Collected data
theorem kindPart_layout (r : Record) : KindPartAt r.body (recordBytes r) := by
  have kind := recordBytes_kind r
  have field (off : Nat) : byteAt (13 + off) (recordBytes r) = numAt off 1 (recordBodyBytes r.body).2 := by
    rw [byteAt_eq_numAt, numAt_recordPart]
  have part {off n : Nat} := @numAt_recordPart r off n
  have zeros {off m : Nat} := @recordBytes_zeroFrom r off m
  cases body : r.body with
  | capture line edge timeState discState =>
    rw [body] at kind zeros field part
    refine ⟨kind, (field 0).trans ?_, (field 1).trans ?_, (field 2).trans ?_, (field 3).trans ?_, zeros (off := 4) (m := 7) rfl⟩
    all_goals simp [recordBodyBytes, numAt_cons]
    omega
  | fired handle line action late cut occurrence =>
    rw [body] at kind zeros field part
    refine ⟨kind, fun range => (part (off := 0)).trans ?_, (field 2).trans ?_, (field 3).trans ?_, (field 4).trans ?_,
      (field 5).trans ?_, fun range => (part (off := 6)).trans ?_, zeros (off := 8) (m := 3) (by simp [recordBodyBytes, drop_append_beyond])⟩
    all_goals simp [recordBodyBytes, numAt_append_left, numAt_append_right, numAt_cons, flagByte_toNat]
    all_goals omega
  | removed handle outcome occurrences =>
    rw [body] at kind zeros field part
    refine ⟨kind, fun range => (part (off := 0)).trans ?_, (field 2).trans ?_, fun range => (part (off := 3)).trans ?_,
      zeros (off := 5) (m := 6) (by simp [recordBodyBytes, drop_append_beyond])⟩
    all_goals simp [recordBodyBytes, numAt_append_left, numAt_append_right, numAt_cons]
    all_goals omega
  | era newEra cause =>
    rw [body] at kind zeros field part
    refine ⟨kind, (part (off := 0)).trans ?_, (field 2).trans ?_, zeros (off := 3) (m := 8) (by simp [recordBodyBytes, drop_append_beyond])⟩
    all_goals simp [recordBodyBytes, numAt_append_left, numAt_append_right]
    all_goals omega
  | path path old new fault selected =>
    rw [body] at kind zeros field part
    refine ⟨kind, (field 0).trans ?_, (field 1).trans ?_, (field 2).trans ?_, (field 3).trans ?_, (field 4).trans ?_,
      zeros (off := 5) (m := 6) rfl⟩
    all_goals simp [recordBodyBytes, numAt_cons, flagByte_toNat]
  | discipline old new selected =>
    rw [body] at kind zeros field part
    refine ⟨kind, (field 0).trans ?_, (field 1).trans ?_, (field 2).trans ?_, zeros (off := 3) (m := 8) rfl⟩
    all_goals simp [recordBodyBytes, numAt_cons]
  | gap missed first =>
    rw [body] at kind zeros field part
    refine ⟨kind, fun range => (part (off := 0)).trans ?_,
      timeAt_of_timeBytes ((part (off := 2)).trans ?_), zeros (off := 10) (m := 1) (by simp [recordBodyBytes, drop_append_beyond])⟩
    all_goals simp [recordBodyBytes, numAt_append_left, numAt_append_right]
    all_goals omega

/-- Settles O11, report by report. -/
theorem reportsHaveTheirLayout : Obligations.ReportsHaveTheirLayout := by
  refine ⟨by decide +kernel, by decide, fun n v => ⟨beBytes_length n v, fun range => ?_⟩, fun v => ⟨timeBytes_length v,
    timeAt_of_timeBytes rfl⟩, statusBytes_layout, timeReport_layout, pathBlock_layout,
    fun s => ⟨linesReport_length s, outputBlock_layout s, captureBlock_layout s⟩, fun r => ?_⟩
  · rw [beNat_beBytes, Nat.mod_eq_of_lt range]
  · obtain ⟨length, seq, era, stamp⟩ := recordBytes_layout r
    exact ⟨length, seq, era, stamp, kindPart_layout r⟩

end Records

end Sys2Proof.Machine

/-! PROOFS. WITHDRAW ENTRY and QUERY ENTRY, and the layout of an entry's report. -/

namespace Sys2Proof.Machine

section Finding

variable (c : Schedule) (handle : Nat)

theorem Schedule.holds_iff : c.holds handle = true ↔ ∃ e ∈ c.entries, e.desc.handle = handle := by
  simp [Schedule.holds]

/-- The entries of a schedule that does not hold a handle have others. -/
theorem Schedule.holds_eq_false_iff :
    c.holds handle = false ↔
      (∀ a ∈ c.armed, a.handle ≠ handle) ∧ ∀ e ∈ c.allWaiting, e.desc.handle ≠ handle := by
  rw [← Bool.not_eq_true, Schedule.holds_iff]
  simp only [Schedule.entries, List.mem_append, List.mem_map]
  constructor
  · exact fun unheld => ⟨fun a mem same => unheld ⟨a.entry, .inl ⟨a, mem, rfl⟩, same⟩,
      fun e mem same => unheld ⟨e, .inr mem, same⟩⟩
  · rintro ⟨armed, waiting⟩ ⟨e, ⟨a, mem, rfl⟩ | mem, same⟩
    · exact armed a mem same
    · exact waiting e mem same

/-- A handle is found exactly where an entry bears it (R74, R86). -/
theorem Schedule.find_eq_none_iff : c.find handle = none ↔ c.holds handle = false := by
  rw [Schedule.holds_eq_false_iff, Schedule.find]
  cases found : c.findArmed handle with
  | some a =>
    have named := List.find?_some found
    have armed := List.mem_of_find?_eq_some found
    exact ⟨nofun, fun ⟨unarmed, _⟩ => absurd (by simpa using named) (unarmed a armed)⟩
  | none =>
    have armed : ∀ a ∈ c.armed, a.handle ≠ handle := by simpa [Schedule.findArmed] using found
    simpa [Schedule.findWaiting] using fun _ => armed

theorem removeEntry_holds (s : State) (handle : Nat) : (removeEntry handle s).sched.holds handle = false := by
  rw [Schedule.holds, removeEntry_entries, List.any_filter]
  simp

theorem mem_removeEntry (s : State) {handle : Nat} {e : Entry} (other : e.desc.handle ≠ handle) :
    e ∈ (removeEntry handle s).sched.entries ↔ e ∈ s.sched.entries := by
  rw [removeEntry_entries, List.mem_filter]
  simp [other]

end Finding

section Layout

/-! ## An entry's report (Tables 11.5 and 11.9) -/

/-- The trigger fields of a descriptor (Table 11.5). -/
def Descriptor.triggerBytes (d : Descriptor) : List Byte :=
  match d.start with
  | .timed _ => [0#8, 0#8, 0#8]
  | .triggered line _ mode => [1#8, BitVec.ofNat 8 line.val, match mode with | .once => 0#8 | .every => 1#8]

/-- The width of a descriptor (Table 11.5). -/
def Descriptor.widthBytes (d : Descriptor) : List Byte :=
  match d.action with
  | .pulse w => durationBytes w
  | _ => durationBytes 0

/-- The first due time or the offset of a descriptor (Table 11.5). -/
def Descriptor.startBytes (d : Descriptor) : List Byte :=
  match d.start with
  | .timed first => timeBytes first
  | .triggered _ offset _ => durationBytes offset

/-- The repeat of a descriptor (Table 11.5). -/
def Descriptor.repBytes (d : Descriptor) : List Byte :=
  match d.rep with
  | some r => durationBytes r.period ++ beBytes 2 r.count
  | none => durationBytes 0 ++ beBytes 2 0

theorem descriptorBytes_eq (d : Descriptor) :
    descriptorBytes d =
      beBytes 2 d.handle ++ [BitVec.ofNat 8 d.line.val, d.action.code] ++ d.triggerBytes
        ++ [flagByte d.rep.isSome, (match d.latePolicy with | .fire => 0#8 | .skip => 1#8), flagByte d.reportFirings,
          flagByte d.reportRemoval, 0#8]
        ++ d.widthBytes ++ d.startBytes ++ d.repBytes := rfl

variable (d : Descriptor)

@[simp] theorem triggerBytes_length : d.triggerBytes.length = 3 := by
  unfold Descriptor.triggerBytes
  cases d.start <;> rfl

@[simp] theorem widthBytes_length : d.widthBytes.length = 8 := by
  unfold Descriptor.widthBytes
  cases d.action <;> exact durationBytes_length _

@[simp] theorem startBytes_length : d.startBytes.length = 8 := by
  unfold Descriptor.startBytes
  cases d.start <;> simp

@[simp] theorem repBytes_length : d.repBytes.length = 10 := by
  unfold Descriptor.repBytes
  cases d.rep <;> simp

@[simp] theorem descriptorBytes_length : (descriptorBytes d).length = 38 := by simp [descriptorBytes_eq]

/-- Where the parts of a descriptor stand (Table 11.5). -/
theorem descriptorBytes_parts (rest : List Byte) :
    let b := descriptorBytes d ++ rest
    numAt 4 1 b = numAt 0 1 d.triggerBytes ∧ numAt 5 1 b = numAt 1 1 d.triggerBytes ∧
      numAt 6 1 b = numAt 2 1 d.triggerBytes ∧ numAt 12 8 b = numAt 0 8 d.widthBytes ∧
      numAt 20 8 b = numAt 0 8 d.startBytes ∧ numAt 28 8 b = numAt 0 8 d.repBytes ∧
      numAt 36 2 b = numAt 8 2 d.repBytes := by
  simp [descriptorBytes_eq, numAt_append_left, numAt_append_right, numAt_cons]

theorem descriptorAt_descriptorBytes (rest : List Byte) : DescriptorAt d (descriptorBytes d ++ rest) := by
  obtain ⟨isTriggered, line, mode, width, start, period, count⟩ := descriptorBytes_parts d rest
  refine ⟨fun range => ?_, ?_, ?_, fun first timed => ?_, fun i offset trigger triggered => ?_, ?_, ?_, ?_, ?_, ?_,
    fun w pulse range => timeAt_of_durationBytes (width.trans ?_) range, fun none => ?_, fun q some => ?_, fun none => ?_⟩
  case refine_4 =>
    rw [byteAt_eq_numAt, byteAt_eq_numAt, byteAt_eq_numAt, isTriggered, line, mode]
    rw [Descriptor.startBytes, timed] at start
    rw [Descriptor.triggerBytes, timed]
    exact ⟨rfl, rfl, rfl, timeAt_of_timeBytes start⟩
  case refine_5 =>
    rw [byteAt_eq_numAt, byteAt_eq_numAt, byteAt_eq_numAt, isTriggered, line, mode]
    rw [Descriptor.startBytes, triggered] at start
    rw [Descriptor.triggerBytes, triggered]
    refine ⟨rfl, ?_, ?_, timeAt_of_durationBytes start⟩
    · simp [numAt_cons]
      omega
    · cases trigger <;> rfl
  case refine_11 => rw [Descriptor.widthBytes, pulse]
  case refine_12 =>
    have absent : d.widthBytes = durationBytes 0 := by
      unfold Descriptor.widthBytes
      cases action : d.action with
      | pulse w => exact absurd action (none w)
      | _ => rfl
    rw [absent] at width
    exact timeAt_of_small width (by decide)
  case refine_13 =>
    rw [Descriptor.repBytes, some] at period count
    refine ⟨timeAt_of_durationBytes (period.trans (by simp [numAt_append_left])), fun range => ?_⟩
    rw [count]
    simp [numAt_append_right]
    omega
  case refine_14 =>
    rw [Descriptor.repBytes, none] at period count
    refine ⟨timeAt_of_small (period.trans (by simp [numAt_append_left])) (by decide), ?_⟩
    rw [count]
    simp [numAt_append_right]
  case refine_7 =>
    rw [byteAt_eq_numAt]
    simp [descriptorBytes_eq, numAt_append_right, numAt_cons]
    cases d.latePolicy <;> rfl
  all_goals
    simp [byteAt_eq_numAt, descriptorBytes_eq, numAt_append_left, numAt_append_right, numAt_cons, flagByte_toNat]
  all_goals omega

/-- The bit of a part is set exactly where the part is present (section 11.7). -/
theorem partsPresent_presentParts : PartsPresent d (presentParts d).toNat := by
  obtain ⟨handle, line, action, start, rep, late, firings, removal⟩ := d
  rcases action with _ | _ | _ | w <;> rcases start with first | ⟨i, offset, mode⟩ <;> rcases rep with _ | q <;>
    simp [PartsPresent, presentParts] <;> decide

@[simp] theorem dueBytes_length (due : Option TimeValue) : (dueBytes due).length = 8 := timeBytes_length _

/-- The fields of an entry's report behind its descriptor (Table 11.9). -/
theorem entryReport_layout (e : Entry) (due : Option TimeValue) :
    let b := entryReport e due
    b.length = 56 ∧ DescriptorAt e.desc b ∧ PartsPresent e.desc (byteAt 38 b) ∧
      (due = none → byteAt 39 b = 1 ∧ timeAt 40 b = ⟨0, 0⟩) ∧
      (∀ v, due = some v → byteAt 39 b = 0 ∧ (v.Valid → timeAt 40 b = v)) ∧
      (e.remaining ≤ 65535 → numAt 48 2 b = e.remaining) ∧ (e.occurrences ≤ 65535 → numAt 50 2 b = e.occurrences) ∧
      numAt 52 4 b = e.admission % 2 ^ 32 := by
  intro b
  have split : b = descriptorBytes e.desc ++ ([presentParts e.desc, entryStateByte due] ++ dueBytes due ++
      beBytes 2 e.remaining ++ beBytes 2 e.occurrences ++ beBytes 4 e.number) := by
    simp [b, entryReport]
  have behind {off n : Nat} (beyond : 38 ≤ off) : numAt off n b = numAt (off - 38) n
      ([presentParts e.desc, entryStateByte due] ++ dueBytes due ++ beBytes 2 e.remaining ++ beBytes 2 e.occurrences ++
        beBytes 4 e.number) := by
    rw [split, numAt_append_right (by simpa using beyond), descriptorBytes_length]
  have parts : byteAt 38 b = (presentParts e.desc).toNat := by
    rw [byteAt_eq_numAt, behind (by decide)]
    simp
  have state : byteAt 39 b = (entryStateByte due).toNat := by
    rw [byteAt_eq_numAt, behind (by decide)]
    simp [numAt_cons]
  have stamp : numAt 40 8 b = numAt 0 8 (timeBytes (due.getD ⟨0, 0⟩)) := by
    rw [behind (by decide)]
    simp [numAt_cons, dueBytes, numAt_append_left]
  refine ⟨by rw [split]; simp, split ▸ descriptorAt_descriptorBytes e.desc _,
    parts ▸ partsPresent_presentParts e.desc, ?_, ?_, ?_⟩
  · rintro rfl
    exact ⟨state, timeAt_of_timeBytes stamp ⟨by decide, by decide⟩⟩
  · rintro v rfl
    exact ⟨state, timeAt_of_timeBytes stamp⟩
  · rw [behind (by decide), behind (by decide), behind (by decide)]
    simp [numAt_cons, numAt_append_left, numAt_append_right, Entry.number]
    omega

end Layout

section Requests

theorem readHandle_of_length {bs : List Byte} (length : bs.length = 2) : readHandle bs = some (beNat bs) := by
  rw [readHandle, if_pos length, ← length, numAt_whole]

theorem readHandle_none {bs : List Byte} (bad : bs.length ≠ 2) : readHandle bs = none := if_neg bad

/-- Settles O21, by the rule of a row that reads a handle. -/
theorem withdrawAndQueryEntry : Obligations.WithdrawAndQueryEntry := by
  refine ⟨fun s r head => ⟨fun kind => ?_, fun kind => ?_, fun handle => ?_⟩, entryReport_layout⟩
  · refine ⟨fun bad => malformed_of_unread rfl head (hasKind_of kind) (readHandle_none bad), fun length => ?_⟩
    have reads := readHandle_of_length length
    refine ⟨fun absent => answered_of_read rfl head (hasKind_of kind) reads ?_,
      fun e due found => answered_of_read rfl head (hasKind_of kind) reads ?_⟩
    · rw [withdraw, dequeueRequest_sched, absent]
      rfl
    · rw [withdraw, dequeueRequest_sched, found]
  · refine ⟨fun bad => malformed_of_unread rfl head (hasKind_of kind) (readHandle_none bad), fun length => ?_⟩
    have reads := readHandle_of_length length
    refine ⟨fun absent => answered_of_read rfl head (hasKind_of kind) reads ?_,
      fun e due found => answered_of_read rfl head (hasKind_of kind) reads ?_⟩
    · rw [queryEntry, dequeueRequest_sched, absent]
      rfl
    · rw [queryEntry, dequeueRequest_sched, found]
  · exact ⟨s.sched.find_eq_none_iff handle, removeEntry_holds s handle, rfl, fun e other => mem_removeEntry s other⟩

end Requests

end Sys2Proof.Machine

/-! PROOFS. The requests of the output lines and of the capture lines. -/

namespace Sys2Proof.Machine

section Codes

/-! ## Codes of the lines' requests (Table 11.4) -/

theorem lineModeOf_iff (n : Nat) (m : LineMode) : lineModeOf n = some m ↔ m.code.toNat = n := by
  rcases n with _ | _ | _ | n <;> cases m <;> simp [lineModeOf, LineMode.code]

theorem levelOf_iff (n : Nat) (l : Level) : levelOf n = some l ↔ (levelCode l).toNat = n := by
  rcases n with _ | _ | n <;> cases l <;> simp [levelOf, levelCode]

> _What is being asked_
Working from the data above, extract solely the lines from the one containing "exact ⟨state, timeAt_of_timeBytes stamp⟩" through the one containing "section Requests", exactly as they appear, both included.

> _Your solution_
    exact ⟨state, timeAt_of_timeBytes stamp⟩
  · rw [behind (by decide), behind (by decide), behind (by decide)]
    simp [numAt_cons, numAt_append_left, numAt_append_right, Entry.number]
    omega

end Layout

section Requests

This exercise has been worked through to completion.